Work to be completed =>
Please write out the final portion of the records below exactly: the line containing "resumption repeats. -/", every line after it, and nothing else.

Provided entries =>
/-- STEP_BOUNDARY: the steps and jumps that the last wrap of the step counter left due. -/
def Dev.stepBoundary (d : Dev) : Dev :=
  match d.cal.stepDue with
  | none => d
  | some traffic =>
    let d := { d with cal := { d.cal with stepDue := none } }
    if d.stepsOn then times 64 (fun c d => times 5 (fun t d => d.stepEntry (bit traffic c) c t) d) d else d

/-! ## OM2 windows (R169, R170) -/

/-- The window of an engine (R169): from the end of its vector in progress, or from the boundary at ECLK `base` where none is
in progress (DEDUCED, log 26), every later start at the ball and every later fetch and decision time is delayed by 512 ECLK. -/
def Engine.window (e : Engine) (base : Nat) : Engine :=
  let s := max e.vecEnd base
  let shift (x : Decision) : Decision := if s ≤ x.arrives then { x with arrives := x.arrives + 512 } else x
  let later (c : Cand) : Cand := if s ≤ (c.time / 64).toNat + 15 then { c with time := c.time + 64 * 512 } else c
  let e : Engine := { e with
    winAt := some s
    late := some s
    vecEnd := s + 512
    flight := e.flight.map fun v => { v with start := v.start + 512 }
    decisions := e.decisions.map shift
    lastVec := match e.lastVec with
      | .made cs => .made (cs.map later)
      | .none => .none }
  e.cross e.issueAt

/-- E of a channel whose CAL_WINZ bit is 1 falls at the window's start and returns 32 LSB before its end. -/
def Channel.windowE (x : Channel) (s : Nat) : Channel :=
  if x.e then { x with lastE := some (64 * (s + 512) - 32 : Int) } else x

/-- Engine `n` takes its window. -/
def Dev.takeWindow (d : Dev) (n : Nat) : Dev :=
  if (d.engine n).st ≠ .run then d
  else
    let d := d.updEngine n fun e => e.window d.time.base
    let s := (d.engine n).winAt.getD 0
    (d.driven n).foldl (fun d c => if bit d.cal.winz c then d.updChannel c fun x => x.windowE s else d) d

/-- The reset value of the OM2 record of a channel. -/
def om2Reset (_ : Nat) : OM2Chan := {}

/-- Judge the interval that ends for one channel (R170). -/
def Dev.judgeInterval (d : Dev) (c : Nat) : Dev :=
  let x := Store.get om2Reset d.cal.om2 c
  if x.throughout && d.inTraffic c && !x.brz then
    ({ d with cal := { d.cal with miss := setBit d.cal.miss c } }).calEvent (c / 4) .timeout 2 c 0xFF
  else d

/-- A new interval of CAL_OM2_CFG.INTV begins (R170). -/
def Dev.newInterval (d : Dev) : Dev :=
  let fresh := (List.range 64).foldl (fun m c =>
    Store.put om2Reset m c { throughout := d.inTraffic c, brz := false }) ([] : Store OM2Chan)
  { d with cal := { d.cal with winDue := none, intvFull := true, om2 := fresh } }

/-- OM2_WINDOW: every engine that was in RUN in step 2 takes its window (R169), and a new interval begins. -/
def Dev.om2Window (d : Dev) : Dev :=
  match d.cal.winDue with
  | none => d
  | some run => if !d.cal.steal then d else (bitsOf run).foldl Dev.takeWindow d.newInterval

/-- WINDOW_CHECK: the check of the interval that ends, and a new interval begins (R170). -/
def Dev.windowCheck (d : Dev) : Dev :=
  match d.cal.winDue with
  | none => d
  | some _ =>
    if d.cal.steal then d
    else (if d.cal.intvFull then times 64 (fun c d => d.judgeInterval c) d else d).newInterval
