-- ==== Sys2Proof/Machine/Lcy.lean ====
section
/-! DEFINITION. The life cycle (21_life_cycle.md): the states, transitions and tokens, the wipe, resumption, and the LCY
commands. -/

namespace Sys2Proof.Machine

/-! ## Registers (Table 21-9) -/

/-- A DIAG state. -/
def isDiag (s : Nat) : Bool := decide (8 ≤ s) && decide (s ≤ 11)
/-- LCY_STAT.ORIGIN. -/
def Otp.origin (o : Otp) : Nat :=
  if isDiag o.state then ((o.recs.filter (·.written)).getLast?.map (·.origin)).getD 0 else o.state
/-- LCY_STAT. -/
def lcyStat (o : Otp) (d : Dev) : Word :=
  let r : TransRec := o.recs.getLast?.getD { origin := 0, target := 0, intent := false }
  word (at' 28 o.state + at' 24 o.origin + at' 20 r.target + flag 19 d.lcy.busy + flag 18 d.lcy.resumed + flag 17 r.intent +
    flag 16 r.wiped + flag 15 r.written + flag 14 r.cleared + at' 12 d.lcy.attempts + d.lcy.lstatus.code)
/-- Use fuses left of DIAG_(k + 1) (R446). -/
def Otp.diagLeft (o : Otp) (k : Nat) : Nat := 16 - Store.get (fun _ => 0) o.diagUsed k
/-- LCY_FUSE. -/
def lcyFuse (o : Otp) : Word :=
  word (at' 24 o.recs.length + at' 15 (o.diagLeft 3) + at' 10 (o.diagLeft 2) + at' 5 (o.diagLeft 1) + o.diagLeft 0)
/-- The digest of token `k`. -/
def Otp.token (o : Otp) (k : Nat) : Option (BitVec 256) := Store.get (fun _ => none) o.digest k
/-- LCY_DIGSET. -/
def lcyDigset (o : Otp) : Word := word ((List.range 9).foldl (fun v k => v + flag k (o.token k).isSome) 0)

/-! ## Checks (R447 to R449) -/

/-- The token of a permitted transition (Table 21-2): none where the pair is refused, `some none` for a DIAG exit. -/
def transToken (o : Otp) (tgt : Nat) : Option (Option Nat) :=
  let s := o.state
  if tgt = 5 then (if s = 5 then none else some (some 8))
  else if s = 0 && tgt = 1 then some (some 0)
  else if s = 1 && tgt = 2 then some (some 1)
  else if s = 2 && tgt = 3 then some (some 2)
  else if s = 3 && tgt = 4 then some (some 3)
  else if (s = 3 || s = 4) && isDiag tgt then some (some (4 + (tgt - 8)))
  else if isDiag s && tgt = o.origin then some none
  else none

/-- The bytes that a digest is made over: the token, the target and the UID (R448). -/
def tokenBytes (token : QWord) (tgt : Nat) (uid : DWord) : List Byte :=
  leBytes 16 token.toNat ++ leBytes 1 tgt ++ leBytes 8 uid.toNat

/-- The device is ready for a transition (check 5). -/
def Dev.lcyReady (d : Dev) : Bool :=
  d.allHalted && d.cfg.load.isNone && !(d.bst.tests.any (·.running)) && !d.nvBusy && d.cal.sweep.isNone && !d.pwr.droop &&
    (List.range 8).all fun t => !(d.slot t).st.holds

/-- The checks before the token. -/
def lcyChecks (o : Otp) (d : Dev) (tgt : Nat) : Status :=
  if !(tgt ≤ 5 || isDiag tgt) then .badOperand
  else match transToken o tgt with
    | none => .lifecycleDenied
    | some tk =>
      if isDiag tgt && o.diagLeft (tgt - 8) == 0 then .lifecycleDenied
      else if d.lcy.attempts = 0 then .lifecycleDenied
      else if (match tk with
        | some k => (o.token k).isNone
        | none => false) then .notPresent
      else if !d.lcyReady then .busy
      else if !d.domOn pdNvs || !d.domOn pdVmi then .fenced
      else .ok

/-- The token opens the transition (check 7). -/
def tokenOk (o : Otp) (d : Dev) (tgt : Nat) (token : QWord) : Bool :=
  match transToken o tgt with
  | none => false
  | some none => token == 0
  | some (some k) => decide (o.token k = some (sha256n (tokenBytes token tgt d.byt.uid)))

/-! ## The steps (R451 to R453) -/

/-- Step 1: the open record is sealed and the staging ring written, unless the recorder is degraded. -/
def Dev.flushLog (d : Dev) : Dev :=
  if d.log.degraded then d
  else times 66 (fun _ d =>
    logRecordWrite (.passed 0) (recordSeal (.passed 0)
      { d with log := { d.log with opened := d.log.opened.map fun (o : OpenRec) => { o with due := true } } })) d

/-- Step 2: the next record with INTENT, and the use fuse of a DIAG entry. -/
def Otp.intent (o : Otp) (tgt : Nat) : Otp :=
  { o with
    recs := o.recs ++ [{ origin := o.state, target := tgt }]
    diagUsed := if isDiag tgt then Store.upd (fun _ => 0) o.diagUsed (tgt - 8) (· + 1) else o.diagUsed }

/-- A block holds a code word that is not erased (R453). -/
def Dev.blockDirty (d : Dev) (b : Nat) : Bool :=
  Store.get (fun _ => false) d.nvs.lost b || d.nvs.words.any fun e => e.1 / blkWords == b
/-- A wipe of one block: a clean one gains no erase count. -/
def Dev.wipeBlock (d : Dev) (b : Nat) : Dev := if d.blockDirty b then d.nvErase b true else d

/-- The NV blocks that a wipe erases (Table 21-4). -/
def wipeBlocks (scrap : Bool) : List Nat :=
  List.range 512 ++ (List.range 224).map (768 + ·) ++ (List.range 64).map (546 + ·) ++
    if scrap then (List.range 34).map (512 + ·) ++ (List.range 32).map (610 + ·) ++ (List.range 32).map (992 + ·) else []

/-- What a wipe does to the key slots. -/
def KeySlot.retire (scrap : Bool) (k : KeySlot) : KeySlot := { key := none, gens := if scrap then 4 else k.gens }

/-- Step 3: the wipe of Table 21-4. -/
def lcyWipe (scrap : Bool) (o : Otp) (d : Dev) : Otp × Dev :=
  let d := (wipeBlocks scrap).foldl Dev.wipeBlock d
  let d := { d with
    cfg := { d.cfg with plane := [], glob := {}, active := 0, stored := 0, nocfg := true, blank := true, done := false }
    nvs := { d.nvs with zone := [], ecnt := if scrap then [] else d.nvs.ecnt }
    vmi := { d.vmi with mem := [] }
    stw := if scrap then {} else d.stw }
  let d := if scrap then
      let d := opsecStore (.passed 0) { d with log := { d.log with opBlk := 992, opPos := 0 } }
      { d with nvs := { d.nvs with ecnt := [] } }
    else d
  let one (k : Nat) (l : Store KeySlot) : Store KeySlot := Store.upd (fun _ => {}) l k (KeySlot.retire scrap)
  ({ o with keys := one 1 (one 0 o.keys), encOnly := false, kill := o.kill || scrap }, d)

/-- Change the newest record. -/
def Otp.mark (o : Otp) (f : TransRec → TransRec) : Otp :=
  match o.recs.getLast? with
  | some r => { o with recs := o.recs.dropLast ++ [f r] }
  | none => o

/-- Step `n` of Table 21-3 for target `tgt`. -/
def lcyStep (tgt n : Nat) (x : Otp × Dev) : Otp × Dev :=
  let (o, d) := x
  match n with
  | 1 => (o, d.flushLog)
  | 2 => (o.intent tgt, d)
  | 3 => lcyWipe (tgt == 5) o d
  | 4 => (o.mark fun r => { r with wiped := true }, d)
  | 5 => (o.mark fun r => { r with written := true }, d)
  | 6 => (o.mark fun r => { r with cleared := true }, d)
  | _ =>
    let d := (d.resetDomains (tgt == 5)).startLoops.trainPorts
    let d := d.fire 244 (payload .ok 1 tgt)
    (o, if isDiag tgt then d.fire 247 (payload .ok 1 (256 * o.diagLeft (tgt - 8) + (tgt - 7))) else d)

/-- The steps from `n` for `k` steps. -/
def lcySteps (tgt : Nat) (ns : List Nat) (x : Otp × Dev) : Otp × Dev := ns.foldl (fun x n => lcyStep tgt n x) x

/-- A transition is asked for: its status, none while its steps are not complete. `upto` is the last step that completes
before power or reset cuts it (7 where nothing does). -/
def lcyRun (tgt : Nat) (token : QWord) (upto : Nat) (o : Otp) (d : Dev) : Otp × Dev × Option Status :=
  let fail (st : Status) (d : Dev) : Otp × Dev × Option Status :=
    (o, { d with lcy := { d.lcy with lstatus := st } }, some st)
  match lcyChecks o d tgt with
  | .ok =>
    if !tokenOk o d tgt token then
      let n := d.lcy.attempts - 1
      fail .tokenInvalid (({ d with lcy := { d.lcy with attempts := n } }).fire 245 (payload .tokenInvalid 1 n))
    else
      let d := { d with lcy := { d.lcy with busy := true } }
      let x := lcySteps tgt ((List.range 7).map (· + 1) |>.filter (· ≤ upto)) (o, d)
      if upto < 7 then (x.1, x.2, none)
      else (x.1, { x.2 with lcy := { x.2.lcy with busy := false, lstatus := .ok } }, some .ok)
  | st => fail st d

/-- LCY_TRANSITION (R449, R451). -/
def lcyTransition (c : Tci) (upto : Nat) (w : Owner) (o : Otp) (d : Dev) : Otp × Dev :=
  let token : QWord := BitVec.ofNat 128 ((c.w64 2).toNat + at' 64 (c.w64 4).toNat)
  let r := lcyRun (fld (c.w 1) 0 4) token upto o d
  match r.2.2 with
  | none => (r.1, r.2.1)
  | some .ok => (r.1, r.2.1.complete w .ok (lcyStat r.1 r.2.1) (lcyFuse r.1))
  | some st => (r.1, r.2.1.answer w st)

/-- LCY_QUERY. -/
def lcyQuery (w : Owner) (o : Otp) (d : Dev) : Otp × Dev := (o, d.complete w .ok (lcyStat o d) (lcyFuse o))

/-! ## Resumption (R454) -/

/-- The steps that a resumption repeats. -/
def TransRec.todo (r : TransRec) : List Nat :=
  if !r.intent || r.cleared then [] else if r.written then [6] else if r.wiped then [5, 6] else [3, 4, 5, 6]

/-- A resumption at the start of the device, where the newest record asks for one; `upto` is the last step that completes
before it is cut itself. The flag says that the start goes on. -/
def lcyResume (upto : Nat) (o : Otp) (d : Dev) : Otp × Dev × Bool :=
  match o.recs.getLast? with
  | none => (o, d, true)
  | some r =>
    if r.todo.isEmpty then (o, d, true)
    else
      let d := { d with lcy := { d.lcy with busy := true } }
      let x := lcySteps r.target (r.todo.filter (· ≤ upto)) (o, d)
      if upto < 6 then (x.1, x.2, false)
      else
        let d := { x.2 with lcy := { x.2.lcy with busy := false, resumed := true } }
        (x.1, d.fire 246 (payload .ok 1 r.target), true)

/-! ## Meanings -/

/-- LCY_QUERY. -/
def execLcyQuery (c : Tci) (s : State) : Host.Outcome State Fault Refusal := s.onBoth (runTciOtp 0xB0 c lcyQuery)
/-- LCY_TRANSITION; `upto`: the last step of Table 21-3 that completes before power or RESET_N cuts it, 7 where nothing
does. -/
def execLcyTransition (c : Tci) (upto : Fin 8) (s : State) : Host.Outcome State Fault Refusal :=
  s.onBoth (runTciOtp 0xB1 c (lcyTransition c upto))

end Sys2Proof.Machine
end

Exercise result =>
/-- The steps that a resumption repeats. -/
def TransRec.todo (r : TransRec) : List Nat :=
  if !r.intent || r.cleared then [] else if r.written then [6] else if r.wiped then [5, 6] else [3, 4, 5, 6]

/-- A resumption at the start of the device, where the newest record asks for one; `upto` is the last step that completes
before it is cut itself. The flag says that the start goes on. -/
def lcyResume (upto : Nat) (o : Otp) (d : Dev) : Otp × Dev × Bool :=
  match o.recs.getLast? with
  | none => (o, d, true)
  | some r =>
    if r.todo.isEmpty then (o, d, true)
    else
      let d := { d with lcy := { d.lcy with busy := true } }
      let x := lcySteps r.target (r.todo.filter (· ≤ upto)) (o, d)
      if upto < 6 then (x.1, x.2, false)
      else
        let d := { x.2 with lcy := { x.2.lcy with busy := false, resumed := true } }
        (x.1, d.fire 246 (payload .ok 1 r.target), true)

/-! ## Meanings -/

/-- LCY_QUERY. -/
def execLcyQuery (c : Tci) (s : State) : Host.Outcome State Fault Refusal := s.onBoth (runTciOtp 0xB0 c lcyQuery)
/-- LCY_TRANSITION; `upto`: the last step of Table 21-3 that completes before power or RESET_N cuts it, 7 where nothing
does. -/
def execLcyTransition (c : Tci) (upto : Fin 8) (s : State) : Host.Outcome State Fault Refusal :=
  s.onBoth (runTciOtp 0xB1 c (lcyTransition c upto))

end Sys2Proof.Machine
end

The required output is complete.